On top of this, with Twitter and Facebook profiles, the masses now have
public calling cards on the Internet which makes it 100x easier for anyone
to be privately contacted or publicly shamed. Previously only a small
percentage of individual people had websites or blogs.

So back to crafting another way ... that is what I am seeing on the best
Facebook Groups. Active facilitators, participants respecting those
leaders, and removing the abusers, spammers, or those unwilling or unable
(can be tied to severe antisocial behavioral medical conditions) to follow
the rules or get along with others. So to those looking to connect
non-friends online be bold and build another way. To those orgs who sponsor
online exchange, start investing in what really works - people as active
leaders and facilitators.

Steven Clift
E-Democracy
P.S. For orgs looking for great professional online facilitators who can
handle politics, I can hook you up.



From: "Andrew Whitacre" <awhit@mit.edu>
Date: Jan 19, 2017 8:52 AM
Subject: [civicmedia-researchers] CFP: Abusive Language Online
To: <cmsw-all@mit.edu>, "civicmedia-researchers" <
civicmedia-researchers@mit.edu>
Cc:

Part of the annual meeting of the Association of Computational Linguistics
2017 (Vancouver), August 3rd (or) 4th, 2017

https://www.hastac.org​/opportunities​/cfp​-1st​-workshop​-abusive​-language​-
online

Snippet:

Overview


The last few years have seen a surge in abusive online behavior, with
governments, social media platforms, and individuals struggling to cope
with the consequences. Online forums, comment sections, and social media
interaction in general have become a playground of bullying, scapegoating,
and hate speech. These forms of online aggression not only poison the
social climate of the communities that experience it, but also lower the
inhibition for direct physical violence, and increasingly even result in it.

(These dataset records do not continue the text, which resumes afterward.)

/-- The link of a MAC goes up or down (R399). -/
def State.setLink (s : State) (m : Nat) (up : Bool) : State :=
  if s.is F.ETH_MAC_STATUS_link_up [m] = up then s
  else
    let s := (s.setB F.ETH_MAC_STATUS_link_up [m] up).leaf (macLeaf m 0) m
    s.when (!up) fun s => s.flushPort m

/-- A MAC that begins Clause 37 negotiation advertises full duplex, PAUSE = 1 and ASM_DIR = 1 (R394, R396). -/
def State.advertise (s : State) (m : Nat) : State :=
  s.when (s.is F.ETH_MAC_CFG_enable [m] && s.get F.ETH_MAC_CFG_iface [m] == 1 && s.is F.ETH_MAC_CFG_autoneg [m]) fun s =>
    s.emit (.clause37 m true true true)

/-- LINK_CHANGE (R399): a MAC that is off holds its link down (R396). -/
def execLinkChange (m : Nat) (up : Bool) (rate : Nat) (s : State) : Host.Outcome State Fault Refusal :=
  if s.down .ethernet then .next s.clearOut else
  let s := s.clearOut
  if m < 8 then
    if up then
      .next (s.when (s.is F.ETH_MAC_CFG_enable [m]) fun s => (s.set F.ETH_MAC_STATUS_rate [m] (s.linkRate m rate)).setLink m true)
    else .next ((s.setLink m false).when (s.is F.ETH_MAC_STATUS_link_up [m]) fun s => s.advertise m)
  else .next s

/-- enable of a MAC is written (R396, R399). -/
def State.macEnable (s : State) (m : Nat) (on : Bool) : State :=
  let s := s.setB F.ETH_MAC_CFG_enable [m] on
  if on then s else s.setLink m false

/-! Reassembly (R412, R413). -/

/-- The frame under reassembly in a context, replaced. -/
def State.ringContext (s : State) (h c : Nat) : Option RingFrame := smGet s.sw.partials (8 * h + c) none
def State.setRingContext (s : State) (h c : Nat) (x : Option RingFrame) : State :=
  { s with sw := { s.sw with partials := smSet s.sw.partials (8 * h + c) x none } }

/-- The partial frame of a context is dropped and counted, when there is one (R412). -/
def State.dropPartial (s : State) (h c : Nat) : State :=
  match s.ringContext h c with
  | some _ => ((s.setRingContext h c none).inc F.SWC_RING_SPOIL_partial).leaf (switchLeaf 4)
  | none => s

/-- After a cell has begun or extended a frame (R412, R413). -/
def State.ringFrameTest (s : State) (h c : Nat) (last : Bool) (x : RingFrame) : State :=
  let s := s.setRingContext h c (some x)
  if !last then s
  else if x.bytes.length = x.length then
    let s := s.setRingContext h c none
    (s.forward 8 (s.keepClass x.bytes c) { bytes := x.bytes, ingress := 8, arrived := s.localTime }).2
  else s.dropPartial h c

/-- A cell that the layout of R410 does not allow. -/
def ringCellBad (cell : List Byte) : Bool :=
  byteAt cell 0 != 0x31 || byteAt cell 1 % 8 != 0 || !allZero (slice cell 10 6)
    || !allZero ((cell.drop 16).drop (byteAt cell 5)) || (natBit (byteAt cell 1) 7 && byteAt cell 4 != 0)

/-- A cell for the ring port (R412). -/
def State.ringCell (s : State) (h : Nat) (cell : List Byte) : State :=
  let b1 := byteAt cell 1
  let c := b1 / 8 % 8
  let number := beAt cell 2 2
  let i := byteAt cell 4
  let data := slice cell 16 (min (byteAt cell 5) 112)
  if ringCellBad cell then ((s.inc F.SWC_RING_SPOIL_malformed).leaf (switchLeaf 4)).dropPartial h c
  else if natBit b1 7 then
    (s.dropPartial h c).ringFrameTest h c (natBit b1 6) { number := number, next := 1, length := beAt cell 8 2, bytes := data }
  else
    match s.ringContext h c with
    | some x =>
      if number = x.number ∧ i = x.next then
        s.ringFrameTest h c (natBit b1 6) { x with next := i + 1, bytes := x.bytes ++ data }
      else s.dropPartial h c
    | none => s

/-- RING_FRAME_CELL (R412): the switch takes a cell of hopper class c of the port-8 endpoint. -/
def execRingFrameCell (c : Nat) (s : State) : Host.Outcome State Fault Refusal :=
  if s.down .ethernet then .next s.clearOut else
  let s := s.clearOut
  if s.is F.SWC_RING_CFG_enable then
    match s.dequeue .switchPort (s.get F.SWC_RING_CFG_endpoint) c with
    | (some x, s) => .next (s.ringCell x.srcHub x.bytes)
    | (none, s) => .next s
  else .next s

/-- RING_FRAME_TIMEOUT (R412): a partial frame has received no cell for 4 rounds. -/
def execRingFrameTimeout (src c : Nat) (s : State) : Host.Outcome State Fault Refusal :=
  if s.down .ethernet then .next s.clearOut else
  let s := s.clearOut
  match s.ringContext src c with
  | some _ => .next (((s.setRingContext src c none).inc F.SWC_RING_SPOIL_timeout).leaf (switchLeaf 4))
  | none => .next s

/-! Segmentation (R419 to R421). -/

/-- The descriptor and the payload of the job. -/
def State.segDesc (s : State) : List Byte := (List.range 64).flatMap fun i => leBytes 4 (s.rd .SWC_SEG_DESC [i])
def State.segPayload (s : State) (off n : Nat) : List Byte :=
  (List.range n).map fun i => byte (natBits (s.rd .SWC_SEG_PAYLOAD [(off + i) / 4]) (8 * ((off + i) % 4) + 7) (8 * ((off + i) % 4)))

/-- A job's fields (R419). -/
def segHdr (d : List Byte) : Nat := leAt d 0 2
def segMss (d : List Byte) : Nat := leAt d 2 2
def segLen (d : List Byte) : Nat := leAt d 4 4
def segClass (d : List Byte) : Nat := byteAt d 8
def segMask (d : List Byte) : Nat := leAt d 10 2
def segPatch (d : List Byte) (k : Nat) : Nat := leAt d (16 + 4 * k) 4

/-- Bytes a patch point writes (R420). -/
def patchSize (kind : Nat) : Nat := [0, 2, 2, 4, 2, 1].getD kind 0

/-- A patch point is allowed (R420, R421). -/
def patchOk (hdr w : Nat) : Bool :=
  let kind := natBits w 31 24
  kind ≤ 5 && (kind == 0 || natBits w 23 16 + patchSize kind ≤ hdr)

/-- Every field of a job lies in its range (R419, R421). -/
def segFieldsOk (d : List Byte) : Bool :=
  let hdr := segHdr d
  14 ≤ hdr && hdr ≤ 128 && 1 ≤ segMss d && segMss d ≤ 9202 && 1 ≤ segLen d && segLen d ≤ 65536 && segClass d < 8
    && byteAt d 9 == 0 && segMask d < 256 && allZero (slice d 12 4) && allZero (slice d 48 16)
    && allZero (slice d (64 + hdr) (128 - hdr)) && allZero (slice d 192 64)
    && (List.range 8).all fun k => patchOk hdr (segPatch d k)

/-- The IPv4 header checksum over 20 bytes (RFC 791). -/
def ipChecksum (h : List Byte) : Nat :=
  let sum := (List.range 10).foldl (fun a i => a + beAt h (2 * i) 2) 0
  let sum := sum % 65536 + sum / 65536
  let sum := sum % 65536 + sum / 65536
  65535 - sum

As a field that directly works with computing over language, Natural
Language Processing researchers are in a unique position to develop
automated methods to analyse, detect, and filter abusive language.
Additionally, we recognize that addressing abusive language is not solely
the purview of NLP approaches but is a truly multi-disciplinary problem and
thus requires knowledge from other fields, including but not limited to:
psychology, sociology, law, gender studies, digital communication, and
critical race theory.

In this one day workshop, we aim to provide a space for researchers of
various disciplines to meet and discuss approaches to abusive language. The
workshop will include invited speakers and panelists from fields outside of
NLP, as well as solicit papers from researchers across all areas. In
addition, the workshop will host an "unshared task".

Paper Topics

We invite long and short papers on any of the following general topics:

-

NLP models and methods for abusive language detection
-

Application of NLP tools to analyze social media content and other large
data sets
-

NLP models for cross-lingual abusive language detection
-

The social and personal consequences of being the target of abusive
language and targeting others with abusive language
-

Assessment of current non-NLP methods of addressing abusive language
-

Legal ramifications of measures taken against abusive language use


-

Best practices for using NLP techniques in watchdog settings
-

Development of corpora and annotation guidelines


Panel Discussion Topics

Potential panel discussion topics reflect the relevance for industry and
individuals:

-

Responsibility of companies and governments in monitoring speech
-

Privacy and ethical implications of abusive language detection (false
positives)
-

Follow-up: what to do when a community experiences abusive language
-

Personal experiences from individuals who have been threatened online
-

Best methods for cross-pollination of ideas between fields


Andrew Whitacre
Communications Director
Comparative Media Studies/Writing
Massachusetts Institute of Technology (snips) | cmsw.mit.edu


1 comment:

andrea chiu said...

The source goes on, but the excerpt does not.